→ BRIEF
Once the line with "as a test. -/" is found in the entries below, repeat it and each following line exactly, up to and including the line with "def okAt (unt". Add no other lines.

→ DATA FOR THIS EXERCISE
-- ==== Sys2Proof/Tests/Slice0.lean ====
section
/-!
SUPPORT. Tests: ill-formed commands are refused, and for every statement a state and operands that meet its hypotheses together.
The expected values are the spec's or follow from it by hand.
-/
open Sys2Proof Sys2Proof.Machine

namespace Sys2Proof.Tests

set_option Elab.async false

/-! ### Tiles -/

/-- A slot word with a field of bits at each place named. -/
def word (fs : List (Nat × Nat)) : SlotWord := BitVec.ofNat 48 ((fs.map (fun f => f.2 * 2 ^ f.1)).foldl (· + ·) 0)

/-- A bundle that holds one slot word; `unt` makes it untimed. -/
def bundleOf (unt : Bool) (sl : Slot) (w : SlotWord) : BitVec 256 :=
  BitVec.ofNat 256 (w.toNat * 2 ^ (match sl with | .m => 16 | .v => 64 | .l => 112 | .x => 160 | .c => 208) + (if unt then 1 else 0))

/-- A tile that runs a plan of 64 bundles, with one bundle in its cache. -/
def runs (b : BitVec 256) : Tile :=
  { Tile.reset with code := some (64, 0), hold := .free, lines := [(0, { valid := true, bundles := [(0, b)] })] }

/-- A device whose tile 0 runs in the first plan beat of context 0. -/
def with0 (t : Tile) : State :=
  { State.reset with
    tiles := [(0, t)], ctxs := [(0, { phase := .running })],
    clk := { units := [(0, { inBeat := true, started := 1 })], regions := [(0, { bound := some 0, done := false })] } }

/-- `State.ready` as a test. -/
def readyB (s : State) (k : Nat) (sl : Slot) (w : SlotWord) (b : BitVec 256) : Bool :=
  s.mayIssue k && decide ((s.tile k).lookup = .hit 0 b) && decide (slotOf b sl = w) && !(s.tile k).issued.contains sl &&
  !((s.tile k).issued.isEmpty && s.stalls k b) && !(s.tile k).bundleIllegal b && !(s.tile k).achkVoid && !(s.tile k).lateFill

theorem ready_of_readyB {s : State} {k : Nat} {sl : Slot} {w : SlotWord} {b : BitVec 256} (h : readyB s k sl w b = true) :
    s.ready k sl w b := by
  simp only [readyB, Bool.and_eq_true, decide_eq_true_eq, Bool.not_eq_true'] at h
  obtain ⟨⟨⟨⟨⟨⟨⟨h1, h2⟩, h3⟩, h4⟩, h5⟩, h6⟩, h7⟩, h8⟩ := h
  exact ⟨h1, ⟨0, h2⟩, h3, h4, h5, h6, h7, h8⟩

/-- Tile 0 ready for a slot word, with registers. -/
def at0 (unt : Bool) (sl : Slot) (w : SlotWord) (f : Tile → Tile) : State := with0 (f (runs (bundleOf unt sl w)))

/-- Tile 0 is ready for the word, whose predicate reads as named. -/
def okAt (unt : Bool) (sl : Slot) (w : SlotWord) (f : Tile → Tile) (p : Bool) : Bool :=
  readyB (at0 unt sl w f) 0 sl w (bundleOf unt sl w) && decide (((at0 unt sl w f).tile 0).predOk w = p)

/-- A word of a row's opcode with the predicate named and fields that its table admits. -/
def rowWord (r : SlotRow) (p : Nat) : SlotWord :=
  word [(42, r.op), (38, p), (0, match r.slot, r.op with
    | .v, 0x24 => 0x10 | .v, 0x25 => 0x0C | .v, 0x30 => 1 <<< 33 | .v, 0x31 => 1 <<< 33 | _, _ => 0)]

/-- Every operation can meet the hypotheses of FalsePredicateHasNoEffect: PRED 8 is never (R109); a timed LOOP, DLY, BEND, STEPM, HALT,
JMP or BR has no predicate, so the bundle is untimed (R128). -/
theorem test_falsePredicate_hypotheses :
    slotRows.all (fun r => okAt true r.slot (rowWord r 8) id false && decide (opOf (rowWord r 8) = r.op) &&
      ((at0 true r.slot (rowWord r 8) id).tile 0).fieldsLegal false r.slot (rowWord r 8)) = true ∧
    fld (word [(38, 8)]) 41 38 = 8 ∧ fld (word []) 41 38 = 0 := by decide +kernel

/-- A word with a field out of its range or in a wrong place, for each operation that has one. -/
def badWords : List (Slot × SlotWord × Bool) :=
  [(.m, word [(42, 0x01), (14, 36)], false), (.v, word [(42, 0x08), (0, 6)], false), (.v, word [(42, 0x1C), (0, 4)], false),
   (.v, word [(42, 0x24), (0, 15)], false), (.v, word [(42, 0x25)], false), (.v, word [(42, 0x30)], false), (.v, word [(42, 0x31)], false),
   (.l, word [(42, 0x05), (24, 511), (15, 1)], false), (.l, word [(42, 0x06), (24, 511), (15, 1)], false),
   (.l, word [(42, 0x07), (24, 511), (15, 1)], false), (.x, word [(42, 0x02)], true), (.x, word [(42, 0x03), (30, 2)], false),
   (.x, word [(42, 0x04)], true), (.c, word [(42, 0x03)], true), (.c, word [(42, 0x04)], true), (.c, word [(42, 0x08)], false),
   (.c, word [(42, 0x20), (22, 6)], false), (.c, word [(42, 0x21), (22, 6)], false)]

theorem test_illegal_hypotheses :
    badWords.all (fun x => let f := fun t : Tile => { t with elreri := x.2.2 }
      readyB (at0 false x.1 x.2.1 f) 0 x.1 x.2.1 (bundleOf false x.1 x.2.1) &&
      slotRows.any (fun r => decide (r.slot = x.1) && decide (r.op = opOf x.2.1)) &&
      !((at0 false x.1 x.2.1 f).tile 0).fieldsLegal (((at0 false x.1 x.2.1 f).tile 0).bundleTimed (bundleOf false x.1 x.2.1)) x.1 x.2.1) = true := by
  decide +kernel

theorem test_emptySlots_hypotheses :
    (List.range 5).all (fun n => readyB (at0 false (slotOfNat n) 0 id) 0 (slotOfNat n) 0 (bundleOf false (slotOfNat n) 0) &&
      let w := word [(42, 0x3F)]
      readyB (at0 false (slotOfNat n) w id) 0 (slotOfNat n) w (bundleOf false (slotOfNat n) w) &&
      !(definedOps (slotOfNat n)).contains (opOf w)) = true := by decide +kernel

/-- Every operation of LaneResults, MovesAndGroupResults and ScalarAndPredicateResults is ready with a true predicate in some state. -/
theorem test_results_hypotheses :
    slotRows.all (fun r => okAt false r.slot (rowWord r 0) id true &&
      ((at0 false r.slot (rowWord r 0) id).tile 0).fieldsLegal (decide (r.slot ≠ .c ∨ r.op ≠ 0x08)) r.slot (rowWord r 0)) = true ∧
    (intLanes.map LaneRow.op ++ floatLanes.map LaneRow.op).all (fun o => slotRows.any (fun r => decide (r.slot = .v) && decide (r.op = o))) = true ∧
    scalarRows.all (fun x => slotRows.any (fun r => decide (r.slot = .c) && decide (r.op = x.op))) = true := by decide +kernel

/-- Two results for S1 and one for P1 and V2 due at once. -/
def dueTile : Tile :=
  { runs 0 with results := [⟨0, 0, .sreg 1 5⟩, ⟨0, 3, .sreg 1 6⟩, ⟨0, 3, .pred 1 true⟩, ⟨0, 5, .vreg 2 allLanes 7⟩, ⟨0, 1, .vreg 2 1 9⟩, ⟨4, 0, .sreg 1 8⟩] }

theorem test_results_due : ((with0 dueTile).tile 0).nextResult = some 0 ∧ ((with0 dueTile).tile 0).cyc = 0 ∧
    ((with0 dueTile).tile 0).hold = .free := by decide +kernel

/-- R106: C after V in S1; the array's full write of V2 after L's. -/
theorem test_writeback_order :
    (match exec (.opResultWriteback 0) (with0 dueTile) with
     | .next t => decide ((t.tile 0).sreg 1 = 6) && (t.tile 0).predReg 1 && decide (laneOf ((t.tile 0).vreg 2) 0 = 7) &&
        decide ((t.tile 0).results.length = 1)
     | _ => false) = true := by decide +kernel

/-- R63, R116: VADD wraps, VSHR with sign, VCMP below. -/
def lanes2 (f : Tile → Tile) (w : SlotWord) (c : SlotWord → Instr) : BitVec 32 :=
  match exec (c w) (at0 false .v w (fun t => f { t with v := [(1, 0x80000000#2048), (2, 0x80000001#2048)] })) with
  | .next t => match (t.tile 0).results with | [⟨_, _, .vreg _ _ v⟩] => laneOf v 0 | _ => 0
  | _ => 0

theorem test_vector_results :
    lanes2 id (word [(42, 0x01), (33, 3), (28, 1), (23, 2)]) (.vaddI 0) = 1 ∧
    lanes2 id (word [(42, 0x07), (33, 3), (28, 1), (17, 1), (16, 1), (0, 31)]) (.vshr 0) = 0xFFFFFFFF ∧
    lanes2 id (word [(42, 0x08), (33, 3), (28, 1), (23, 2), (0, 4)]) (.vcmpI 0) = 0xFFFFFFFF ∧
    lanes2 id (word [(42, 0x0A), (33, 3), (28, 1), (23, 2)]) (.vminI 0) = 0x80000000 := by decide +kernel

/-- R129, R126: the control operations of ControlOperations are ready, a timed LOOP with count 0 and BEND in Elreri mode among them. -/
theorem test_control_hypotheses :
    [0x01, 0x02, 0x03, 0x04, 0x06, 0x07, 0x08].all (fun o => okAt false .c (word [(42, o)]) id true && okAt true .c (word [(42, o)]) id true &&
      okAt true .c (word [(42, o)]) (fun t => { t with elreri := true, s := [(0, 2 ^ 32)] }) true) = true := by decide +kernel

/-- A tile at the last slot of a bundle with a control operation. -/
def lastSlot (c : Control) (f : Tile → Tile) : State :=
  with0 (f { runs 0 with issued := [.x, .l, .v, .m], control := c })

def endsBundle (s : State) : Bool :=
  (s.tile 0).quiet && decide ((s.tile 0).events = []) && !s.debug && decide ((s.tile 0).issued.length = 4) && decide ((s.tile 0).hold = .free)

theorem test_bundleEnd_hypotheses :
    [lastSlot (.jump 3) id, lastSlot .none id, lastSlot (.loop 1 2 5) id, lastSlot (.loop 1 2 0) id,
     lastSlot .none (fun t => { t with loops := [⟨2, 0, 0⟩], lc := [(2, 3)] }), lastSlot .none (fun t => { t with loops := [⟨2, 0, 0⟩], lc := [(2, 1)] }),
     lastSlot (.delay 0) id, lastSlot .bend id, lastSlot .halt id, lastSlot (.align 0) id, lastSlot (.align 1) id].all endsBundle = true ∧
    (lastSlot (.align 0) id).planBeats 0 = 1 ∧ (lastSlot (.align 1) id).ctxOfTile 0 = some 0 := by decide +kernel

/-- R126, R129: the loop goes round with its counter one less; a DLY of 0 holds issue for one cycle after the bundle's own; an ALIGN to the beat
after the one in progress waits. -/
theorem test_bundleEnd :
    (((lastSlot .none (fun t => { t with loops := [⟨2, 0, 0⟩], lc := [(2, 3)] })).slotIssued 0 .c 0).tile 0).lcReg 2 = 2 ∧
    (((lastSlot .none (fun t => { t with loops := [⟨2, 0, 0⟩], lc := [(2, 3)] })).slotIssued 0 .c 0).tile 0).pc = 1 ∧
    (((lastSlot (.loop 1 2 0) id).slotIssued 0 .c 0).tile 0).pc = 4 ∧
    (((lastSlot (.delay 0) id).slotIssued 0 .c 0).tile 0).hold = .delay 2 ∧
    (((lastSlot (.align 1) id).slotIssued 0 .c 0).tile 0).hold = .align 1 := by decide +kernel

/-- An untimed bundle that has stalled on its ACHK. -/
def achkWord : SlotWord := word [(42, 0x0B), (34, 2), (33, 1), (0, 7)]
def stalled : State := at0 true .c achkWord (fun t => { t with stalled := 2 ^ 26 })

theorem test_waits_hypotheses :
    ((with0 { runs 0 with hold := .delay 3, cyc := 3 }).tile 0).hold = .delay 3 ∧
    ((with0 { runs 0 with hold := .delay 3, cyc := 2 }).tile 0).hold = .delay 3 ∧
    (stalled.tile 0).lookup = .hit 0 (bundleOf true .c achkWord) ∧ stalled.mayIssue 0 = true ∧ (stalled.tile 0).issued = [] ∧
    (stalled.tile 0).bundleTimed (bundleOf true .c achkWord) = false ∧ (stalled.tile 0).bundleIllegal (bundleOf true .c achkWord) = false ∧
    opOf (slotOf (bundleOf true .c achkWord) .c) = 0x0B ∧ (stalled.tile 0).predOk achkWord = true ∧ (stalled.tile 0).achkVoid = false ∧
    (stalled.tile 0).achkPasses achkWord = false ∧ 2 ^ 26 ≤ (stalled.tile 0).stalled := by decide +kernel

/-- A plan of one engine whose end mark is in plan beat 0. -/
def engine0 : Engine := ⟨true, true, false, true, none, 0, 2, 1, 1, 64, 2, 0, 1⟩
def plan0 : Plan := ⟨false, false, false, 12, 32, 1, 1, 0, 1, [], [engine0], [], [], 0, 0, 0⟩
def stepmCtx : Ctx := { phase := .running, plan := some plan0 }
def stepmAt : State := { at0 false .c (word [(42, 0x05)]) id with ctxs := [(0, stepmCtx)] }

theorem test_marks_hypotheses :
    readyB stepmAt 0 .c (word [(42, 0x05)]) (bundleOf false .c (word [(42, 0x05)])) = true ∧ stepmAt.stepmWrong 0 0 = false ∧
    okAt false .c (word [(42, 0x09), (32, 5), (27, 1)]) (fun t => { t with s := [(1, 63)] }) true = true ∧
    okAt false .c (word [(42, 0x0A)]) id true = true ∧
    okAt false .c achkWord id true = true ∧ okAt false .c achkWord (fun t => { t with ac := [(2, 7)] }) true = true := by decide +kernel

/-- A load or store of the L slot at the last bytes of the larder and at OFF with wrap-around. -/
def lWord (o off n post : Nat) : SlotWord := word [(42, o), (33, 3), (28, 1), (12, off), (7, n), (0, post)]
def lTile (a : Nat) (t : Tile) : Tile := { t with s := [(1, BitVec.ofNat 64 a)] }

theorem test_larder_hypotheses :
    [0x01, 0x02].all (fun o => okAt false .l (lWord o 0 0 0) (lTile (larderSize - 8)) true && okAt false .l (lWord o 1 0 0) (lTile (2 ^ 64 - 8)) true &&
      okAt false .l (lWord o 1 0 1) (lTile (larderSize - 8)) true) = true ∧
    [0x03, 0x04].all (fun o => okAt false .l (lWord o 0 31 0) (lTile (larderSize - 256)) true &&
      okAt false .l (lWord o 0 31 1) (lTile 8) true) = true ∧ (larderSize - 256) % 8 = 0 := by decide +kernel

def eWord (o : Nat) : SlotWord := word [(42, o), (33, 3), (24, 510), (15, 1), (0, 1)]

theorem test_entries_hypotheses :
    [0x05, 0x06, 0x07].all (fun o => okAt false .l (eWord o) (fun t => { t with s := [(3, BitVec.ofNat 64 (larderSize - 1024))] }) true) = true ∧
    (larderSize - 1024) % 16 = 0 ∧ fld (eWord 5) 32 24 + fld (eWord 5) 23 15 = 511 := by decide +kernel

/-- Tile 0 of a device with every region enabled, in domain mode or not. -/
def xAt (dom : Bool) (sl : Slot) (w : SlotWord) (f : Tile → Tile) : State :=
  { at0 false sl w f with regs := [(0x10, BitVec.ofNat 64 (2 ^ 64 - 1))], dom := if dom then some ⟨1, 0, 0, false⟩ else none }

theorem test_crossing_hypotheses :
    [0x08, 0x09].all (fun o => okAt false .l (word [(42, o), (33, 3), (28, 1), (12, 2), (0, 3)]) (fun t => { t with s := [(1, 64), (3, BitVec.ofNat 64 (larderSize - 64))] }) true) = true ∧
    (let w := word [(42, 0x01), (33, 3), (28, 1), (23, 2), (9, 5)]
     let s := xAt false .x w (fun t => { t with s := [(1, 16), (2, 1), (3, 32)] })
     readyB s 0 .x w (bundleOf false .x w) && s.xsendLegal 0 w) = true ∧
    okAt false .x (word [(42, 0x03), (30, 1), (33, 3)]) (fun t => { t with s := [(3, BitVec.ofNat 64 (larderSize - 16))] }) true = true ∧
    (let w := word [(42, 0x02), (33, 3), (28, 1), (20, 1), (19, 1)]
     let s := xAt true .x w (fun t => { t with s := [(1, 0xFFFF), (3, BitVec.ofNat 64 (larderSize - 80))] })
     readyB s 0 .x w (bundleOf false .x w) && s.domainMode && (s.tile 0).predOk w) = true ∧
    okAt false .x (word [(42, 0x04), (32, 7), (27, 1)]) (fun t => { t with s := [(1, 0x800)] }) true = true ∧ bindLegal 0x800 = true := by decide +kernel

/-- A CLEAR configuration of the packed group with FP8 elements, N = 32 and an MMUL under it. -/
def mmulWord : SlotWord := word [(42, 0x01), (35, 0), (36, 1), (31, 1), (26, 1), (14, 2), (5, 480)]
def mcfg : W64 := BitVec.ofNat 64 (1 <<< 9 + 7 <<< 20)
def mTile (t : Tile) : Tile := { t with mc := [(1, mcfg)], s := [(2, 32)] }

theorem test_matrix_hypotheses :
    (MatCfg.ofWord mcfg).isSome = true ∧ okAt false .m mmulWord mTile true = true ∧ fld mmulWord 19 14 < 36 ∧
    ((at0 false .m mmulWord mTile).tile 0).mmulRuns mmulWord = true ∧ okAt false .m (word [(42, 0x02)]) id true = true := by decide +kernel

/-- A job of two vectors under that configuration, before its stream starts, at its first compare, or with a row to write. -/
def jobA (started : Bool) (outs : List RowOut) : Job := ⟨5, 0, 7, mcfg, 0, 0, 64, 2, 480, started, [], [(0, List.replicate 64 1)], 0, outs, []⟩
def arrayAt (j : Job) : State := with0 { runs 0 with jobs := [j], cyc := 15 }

→ OUTPUT
/-- `State.ready` as a test. -/
def readyB (s : State) (k : Nat) (sl : Slot) (w : SlotWord) (b : BitVec 256) : Bool :=
  s.mayIssue k && decide ((s.tile k).lookup = .hit 0 b) && decide (slotOf b sl = w) && !(s.tile k).issued.contains sl &&
  !((s.tile k).issued.isEmpty && s.stalls k b) && !(s.tile k).bundleIllegal b && !(s.tile k).achkVoid && !(s.tile k).lateFill

theorem ready_of_readyB {s : State} {k : Nat} {sl : Slot} {w : SlotWord} {b : BitVec 256} (h : readyB s k sl w b = true) :
    s.ready k sl w b := by
  simp only [readyB, Bool.and_eq_true, decide_eq_true_eq, Bool.not_eq_true'] at h
  obtain ⟨⟨⟨⟨⟨⟨⟨h1, h2⟩, h3⟩, h4⟩, h5⟩, h6⟩, h7⟩, h8⟩ := h
  exact ⟨h1, ⟨0, h2⟩, h3, h4, h5, h6, h7, h8⟩

/-- Tile 0 ready for a slot word, with registers. -/
def at0 (unt : Bool) (sl : Slot) (w : SlotWord) (f : Tile → Tile) : State := with0 (f (runs (bundleOf unt sl w)))

/-- Tile 0 is ready for the word, whose predicate reads as named. -/
def okAt (unt : Bool) (sl : Slot) (w : SlotWord) (f : Tile → Tile) (p : Bool) : Bool :=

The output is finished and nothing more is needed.